[Start of Attachment]
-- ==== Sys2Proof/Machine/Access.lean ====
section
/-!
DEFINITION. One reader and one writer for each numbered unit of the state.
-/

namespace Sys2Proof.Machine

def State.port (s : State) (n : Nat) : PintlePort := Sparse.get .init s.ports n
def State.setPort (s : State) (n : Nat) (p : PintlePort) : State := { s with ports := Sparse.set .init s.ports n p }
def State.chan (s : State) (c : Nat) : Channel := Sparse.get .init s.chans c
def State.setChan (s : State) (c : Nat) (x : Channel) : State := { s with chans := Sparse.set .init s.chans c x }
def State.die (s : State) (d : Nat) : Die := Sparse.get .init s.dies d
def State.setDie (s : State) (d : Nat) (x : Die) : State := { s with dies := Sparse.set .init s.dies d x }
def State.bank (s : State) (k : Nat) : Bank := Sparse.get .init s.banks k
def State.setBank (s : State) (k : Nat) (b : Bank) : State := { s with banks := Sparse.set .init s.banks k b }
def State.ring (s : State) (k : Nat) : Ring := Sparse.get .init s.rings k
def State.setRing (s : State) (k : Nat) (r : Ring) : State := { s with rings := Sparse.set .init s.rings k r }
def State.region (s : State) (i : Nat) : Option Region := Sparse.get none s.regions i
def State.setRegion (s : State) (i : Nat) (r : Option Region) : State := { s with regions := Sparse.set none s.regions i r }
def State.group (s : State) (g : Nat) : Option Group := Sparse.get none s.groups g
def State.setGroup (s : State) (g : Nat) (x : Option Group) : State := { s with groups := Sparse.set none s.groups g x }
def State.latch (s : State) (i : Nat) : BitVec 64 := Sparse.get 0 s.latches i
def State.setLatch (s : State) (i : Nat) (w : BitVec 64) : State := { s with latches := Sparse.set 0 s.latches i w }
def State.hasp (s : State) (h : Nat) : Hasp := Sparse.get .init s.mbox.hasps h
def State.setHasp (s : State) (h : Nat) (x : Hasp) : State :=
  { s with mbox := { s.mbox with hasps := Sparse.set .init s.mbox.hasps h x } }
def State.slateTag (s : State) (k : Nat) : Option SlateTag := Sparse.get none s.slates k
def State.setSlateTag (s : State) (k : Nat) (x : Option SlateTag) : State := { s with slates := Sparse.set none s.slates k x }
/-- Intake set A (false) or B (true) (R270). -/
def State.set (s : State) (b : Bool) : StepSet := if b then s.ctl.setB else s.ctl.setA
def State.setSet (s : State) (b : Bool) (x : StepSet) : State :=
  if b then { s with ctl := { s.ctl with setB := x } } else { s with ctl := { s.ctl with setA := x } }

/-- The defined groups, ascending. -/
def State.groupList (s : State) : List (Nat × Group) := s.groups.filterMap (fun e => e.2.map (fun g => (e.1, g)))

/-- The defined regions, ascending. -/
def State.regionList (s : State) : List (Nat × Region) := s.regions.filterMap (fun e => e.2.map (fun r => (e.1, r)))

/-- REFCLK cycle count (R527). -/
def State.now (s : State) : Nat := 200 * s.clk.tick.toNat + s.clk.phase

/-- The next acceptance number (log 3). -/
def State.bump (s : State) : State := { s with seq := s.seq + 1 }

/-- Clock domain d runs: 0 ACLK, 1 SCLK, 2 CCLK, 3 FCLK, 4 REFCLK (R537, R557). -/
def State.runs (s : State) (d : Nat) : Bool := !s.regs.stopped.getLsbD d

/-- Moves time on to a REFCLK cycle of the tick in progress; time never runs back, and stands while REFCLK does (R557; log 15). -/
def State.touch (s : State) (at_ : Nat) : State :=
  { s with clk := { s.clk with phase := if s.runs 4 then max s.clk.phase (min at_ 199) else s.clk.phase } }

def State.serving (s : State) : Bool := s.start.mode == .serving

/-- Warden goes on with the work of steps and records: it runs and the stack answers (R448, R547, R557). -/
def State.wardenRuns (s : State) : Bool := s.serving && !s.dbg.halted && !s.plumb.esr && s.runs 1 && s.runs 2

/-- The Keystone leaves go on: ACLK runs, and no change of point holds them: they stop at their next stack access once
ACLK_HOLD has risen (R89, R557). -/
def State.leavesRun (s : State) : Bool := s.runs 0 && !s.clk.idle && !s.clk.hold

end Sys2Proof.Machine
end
[End of Attachment]
Problem: Look through the entries above and report each line where the string "setA" occurs.

Solution for this exercise:
def State.set (s : State) (b : Bool) : StepSet := if b then s.ctl.setB else s.ctl.setA
  if b then { s with ctl := { s.ctl with setB := x } } else { s with ctl := { s.ctl with setA := x } }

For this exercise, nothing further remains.